Adding a dependency to the virtual environment but not updating the manifest file‍

Python makes it easy to install a dependency into the virtual environment of a project or directly into global scope by simply invoking the `pip install <package_version>` command, without having to update any manifest files. In addition, dependencies might be provided by the host operating system and those automatically become part of Python’s library search path. Unlike Java, where maven/gradle are used to build/run the application, so they need all used dependencies to compile the code and append them to the runtime classpath. This means that if a package has been added to the virtual environment and used without updating the requirements.txt, the Python runtime will not complain and just continue running the application. What makes this situation worse is that instead of updating the manifest file, engineers update the platform with the new packages directly and the only documentation of this might exist in a README file or buried deep in a slack conversation. This leads to the build not being easily reproducible in new environments where all packages are not pre-installed.‍

Allowing the platform to provide packages and their versions‍

With Python being the dominant platform for all forms of AI development, there are packages such as Tensorflow and Torch that are often required by an application. However, choosing the specific version of tensorflow or torch is often left up to the platform where the application is running. This is because the version and the setup of the package is highly dependent on the platform and (if using anaconda) the conda environment. If we look at the Open AI baselines projects’ manifest that we showed earlier we see no mention of tensorflow. However, the README file for the project indicates that anyone using the project must install tensorflow. In the case of provided dependencies such as this, it is by design that the package manifest and the actual dependency set are out of sync.

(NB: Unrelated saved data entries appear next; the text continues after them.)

/-- R232-R234, R236-R241, R244, R256: host loss, waiting records, export ports, interrupts and the PCI Express link. -/
def Obligations.HostLinkEvents : Prop :=
  ∀ s : State, s.awake →
    (s.hif.armed = true → s.hif.lost = false →
      Does .hostLost s (hostLoss (s.moveTo (s.vauxAt + ((s.hif.hbAt + s.hbInterval * Config.ms - s.vauxAt) /
        (100 * Config.us) + 1) * (100 * Config.us))))) ∧
    (∀ (idx : Nat) (w : Waiting), s.hif.waiting[idx]? = some w → w.done < w.bytes.length → w.slot = none → w.cmd = none →
      (let t := s.moveTo (w.since + 100 * Config.ms)
       Does (.recordWaitTimeout idx) s
         (dropWaiting w { t with hif := { t.hif with waiting := t.hif.waiting.eraseIdx idx } }))) ∧
    (∀ e : Fin 8, (s.exportPort e).link = false → Does (.exportLink e true) s
      (pump (emit ev_EXPORT_LINK (212 + e.val) (s.modExport e (fun x => { x with link := true }))))) ∧
    (∀ e : Fin 8, (s.exportPort e).link = true → Does (.exportLink e false) s
      (closeDest false e (emit ev_EXPORT_LINK (212 + e.val) (s.modExport e (fun x => { x with link := false }))))) ∧
    (∀ (e : Fin 8) (f : List Nat) (rest : List (List Nat)), (s.exportPort e).queue = f :: rest → s.exportOpen e = true →
      (s.flag EXP_CFG_PFC_EN e && (s.exportPort e).paused) = false →
      Does (.exportTransmit e) s (pump (s.modExport e (fun y => { y with queue := rest, wire := f, sent := y.sent + 1 })))) ∧
    (∀ (e : Fin 8) (p : Bool), s.flag EXP_CFG_PFC_EN e = true → s.flag EXP_CFG_VLAN e = true → ∃ u, Does (.pfcPause e p) s u ∧
      (u.exportPort e).paused = p) ∧
    (∀ (k : Fin 4) (i : Fin 64) (t : Nat), (s.ring (rkindOf k) i).sigAt = some t → ∃ u, Does (.interruptTimer k i) s u ∧
      u.now = max s.now t ∧ (u.ring (rkindOf k) i).unsig = 0 ∧ (u.ring (rkindOf k) i).sigAt = none) ∧
    (∀ (g : Fin 7) (w : Fin 17), s.hif.linkReady = true → s.boot.perst = true → s.domainOn 68 = true → g ≠ 0 → w.val ∈ [1, 2, 4, 8, 16] →
      ∃ u, Does (.pcieLinkUp g w) s u ∧ u.hif.linkUp = true ∧ u.hif.gen = g ∧ u.hif.width = w) ∧
    (s.hif.linkUp = true → s.hif.armed = false → ∃ u, Does .pcieLinkDown s u ∧ u.hif.linkUp = false ∧ u.hif.gen = 0 ∧
      u.hif.width = 0 ∧ u.hif.masterEn = false) ∧
    (s.railsGood = true → 1 ≤ s.rstate 16 → s.latch = false → ∃ u, Does .readyForLinkTraining s u ∧ u.hif.linkReady = true) ∧
    (∀ on, s.linked → Does (.busMasterEnable on) s (flushPending { s with hif := { s.hif with masterEn := on } }))

/-- R253-R256, R276: a Quirov link trains, aligns, comes up, fails and goes down. -/
def Obligations.LinkTrainingStates : Prop :=
  ∀ (s : State) (l : Fin 4), s.awake →
    (s.flag QLK_LINKCFG_EN l = true → s.linkSt l = 0 → (s.ql l).retry = none → ∃ u, Does (.linkTrain l) s u ∧
      u.linkSt l = 1 ∧ (u.ql l).timer = some (s.now + 100 * Config.ms)) ∧
    (∀ (sid : Fin 4) (side : Bool) (pl : Fin 4) (delay : Nat), s.linkSt l = 1 → ∃ u, Does (.linkAligning l sid side pl delay) s u ∧
      u.linkSt l = 2 ∧ u.get QLK_LINKSTAT_PEER_SID l = sid ∧ u.get QLK_LINKSTAT_PEER_SIDE l = bit side ∧
      u.get QLK_LINKDLY_D l = min delay 65535 ∧ u.get QLK_LINKSTAT_MISMATCH l = bit (!s.peerOk l sid side pl)) ∧
    (∀ t, (s.ql l).timer = some t → s.linkSt l = 1 → ∃ u, Does (.linkTrainTimeout l) s u ∧ u.now = max s.now t ∧
      u.linkSt l = 0 ∧ (u.ql l).timer = none ∧ (u.ql l).retry = some (u.now + 10 * Config.ms)) ∧
    (∀ t, (s.ql l).retry = some t → s.flag QLK_LINKCFG_EN l = true → s.linkSt l = 0 → ∃ u, Does (.linkRetry l) s u ∧
      u.now = max s.now t ∧ u.linkSt l = 1 ∧ (u.ql l).retry = none ∧ (u.ql l).timer = some (u.now + 100 * Config.ms)) ∧
    (∀ (role : Fin 5) (locks : List Word), s.linkSt l = 2 → s.flag QLK_LINKSTAT_MISMATCH l = false →
      s.get QLK_LINKDLY_D l ≤ 500 → ∃ t, t.now = max s.now s.beatCeil ∧ t.linkSt l = 3 ∧
        (l ≠ 3 → Does (.linkUp l role locks) s (lossAgain l (pathLatencies
          (if t.ownSid = 0 then t.put QLK_STACKSTAT_PRESENT (t.get QLK_STACKSTAT_PRESENT ||| 2 ^ t.get QLK_LINKSTAT_PEER_SID l)
           else if t.get QLK_LINKSTAT_PEER_SID l = 0 then { t with qlk := { t.qlk with tokenAt := t.now, orphan := false } } else t)))) ∧
        (l = 3 → Does (.linkUp l role locks) s (compareLocks (firstRole role
          ({ t with qlk := { t.qlk with peerLocks := some locks, downAt := none } }.put QLK_PAIRSTAT_PEER_UP 1))))) ∧
    (s.linkSt l ≠ 0 → s.linkSt l ≠ 3 → ∃ u, Does (.linkDown l) s u ∧ u.linkSt l = 0 ∧ u.get QLK_LINKSTAT_TRANSIT l = 0 ∧
      u.get QLK_LINKSTAT_MISMATCH l = 0) ∧
    (s.linkSt l = 3 → Does (.linkDown l) s (linkDown l s)) ∧
    (∀ c, s.linkSt l = 3 → (s.ql l).fails < 7 → ∃ u, Does (.linkCrc l c) s u ∧ u.linkSt l = 3 ∧
      (u.ql l).fails = (s.ql l).fails + 1 ∧
      u.get QLK_LINKCRC_FLITS l = min (s.get QLK_LINKCRC_FLITS l + 1) (2 ^ QLK_LINKCRC_FLITS.width - 1)) ∧
    (s.linkSt l = 3 → 7 ≤ (s.ql l).fails → Does (.linkCrc l none) s (linkDown l (emit ev_LINK_CRC (224 + l.val)
      ((s.count QLK_LINKCRC_FLITS l).modQl l (fun q => { q with fails := q.fails + 1 }))))) ∧
    (∀ (sid : Fin 4) (port : Fin 96) (k : Fin 1024) (first m : Nat), s.linkSt l = 3 → (s.ql l).fails < 7 → first ≤ m →
      m < first + 52 → ∃ u, Does (.linkCrc l (some (sid, port, k, first))) s u ∧
      ∀ e ∈ (tabGet u.fab.remote (skey (sid * 96 + port) k) : List (Nat × Smp)), e.1 ≠ m) ∧
    (l ≠ 3 → s.linkSt l = 3 → (s.ql l).stalled = true → Does (.linkCreditStall l) s (emit ev_LINK_CREDIT_STALL (224 + l.val)
      (s.modQl l (fun q => { q with stalled := false })) (.qlink l))) ∧
    (∀ (pool : Fin 4) (given : CreditReturn), s.linkSt l = 3 → ∃ u, Does (.creditsReturned l pool given) s u ∧
      (u.ql l).fails = 0 ∧ tabGet (u.ql l).hand pool ≤ poolSize l pool ∧
      (u.ql l).waiting pool = ((s.ql l).waiting pool).drop (min (poolSize l pool) (tabGet (s.ql l).hand pool + given.n)))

Removing packages that are no longer used‍

Unlike golang where the package manager and the compiler are tightly intertwined and when a package is no longer being used in the code it also has to be removed from the manifest file, Python has no such requirement. This can lead to manifest file bloat and the declaration of dependencies on packages that are no longer used.‍

Direct usage of transitive dependencies is allowed‍

New age package managers such as Bazel, which are not tied to one language or ecosystem, have a restriction that only dependencies that have been directly declared can be used by the application, thereby disallowing direct usage of transitive dependencies. Python does not impose such restrictions. Applications have direct access to any package that has been installed in the virtual environment or in global scope irrespective of whether it was declared as a direct dependency.

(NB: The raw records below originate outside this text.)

-- ==== Sys2Proof/Laws/State.lean ====
section
/-!
SUPPORT. Sys2Proof/Laws/State.lean: what each shared operation leaves alone, one lemma per field of the state, and what a register
reads after a write.
-/
namespace Sys2Proof.Machine
open Sys2Proof

/-! ### Registers -/

@[simp] theorem regsOf_regsPut_same (r : Regs) (b : Blk) (t : Tab Word) : regsOf (regsPut r b t) b = t := by cases b <;> rfl

theorem regsOf_regsPut_ne (r : Regs) {b c : Blk} (t : Tab Word) (h : c ≠ b) : regsOf (regsPut r b t) c = regsOf r c := by
  cases b <;> cases c <;> first | rfl | exact absurd rfl h

/-- A register reads as what was written to it. -/
@[simp] theorem regWord_regWrite_same (v : Variant) (r : Regs) (f : RegFam) (i j : Nat) (w : Word) :
    regWord v (regWrite v r f i j w) f i j = w := by simp [regWord, regWrite]

/-- A write of one register leaves another as it was: one of another block, or at another offset. -/
theorem regWord_regWrite_ne (v : Variant) (r : Regs) (f g : RegFam) (i j i' j' : Nat) (w : Word)
    (h : g.blk ≠ f.blk ∨ regOff g i' j' ≠ regOff f i j) :
    regWord v (regWrite v r f i j w) g i' j' = regWord v r g i' j' := by
  unfold regWord regWrite
  by_cases hb : g.blk = f.blk
  · rw [hb, regsOf_regsPut_same, tabGetD_tabSetD_ne]
    rcases h with h | h
    · exact absurd hb h
    · exact h
  · rw [regsOf_regsPut_ne _ _ hb]

@[simp] theorem word_putWord_same (s : State) (f : RegFam) (w : Word) (i j : Nat) : (s.putWord f w i j).word f i j = w := by
  simp [State.word, State.putWord]

theorem word_putWord_ne (s : State) (f g : RegFam) (w : Word) (i j i' j' : Nat)
    (h : g.blk ≠ f.blk ∨ regOff g i' j' ≠ regOff f i j) : (s.putWord f w i j).word g i' j' = s.word g i' j' :=
  regWord_regWrite_ne _ _ _ _ _ _ _ _ _ h

/-- A field reads as what was put into it, cut to its width. -/
theorem get_put_same (s : State) (f : Fld) (v i j : Nat) (h : f.lo + f.width ≤ 32) :
    (s.put f v i j).get f i j = v % 2 ^ f.width := by
  unfold State.get State.put
  rw [word_putWord_same, getBits_setBits_same _ _ _ _ h]

/-- A field put leaves alone a field of another register. -/
theorem get_put_ne (s : State) (f g : Fld) (v i j i' j' : Nat)
    (h : g.fam.blk ≠ f.fam.blk ∨ regOff g.fam i' j' ≠ regOff f.fam i j) :
    (s.put f v i j).get g i' j' = s.get g i' j' := by
  unfold State.get State.put
  rw [word_putWord_ne _ _ _ _ _ _ _ _ h]

/-- A field put leaves alone a field that lies apart from it in the same register. -/
theorem get_put_apart (s : State) (f g : Fld) (v i j : Nat) (hf : g.fam = f.fam) (h : f.lo + f.width ≤ 32)
    (ha : g.lo + g.width ≤ f.lo ∨ f.lo + f.width ≤ g.lo) :
    (s.put f v i j).get g i j = s.get g i j := by
  unfold State.get State.put
  rw [hf, word_putWord_same, getBits_setBits_apart _ _ _ _ _ _ h ha]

So what do the intricacies of Python’s dependency management system mean for the SCA tools world?

Incorrect SBOMs‍

Traditional SCA tools rely on the Python manifest file to resolve dependencies. However, as highlighted above, such an approach can be problematic. This can lead to the SBOM being incorrect and, consequently, to compliance issues as well as implications for trust of downstream consumers.

False negatives‍

Not having an accurate picture of what is being used is a major obstacle to flagging what vulnerabilities affect an application. This limits the utility of the SCA tool being used while simultaneously providing the engineering/AppSec team with a false sense of security. While false positives may create noise, false negatives are more nefarious, allowing for potential incidents to occur.

False positives‍

There is going to be unnecessary noise generated for dependencies that are not used but still in the manifest. This leads to increased overhead for the engineering team that has to deal with the false positives and track down that indeed a package is not being used and then justify the findings to security peers who are often relying on the reporting from their security tooling, such as SCA.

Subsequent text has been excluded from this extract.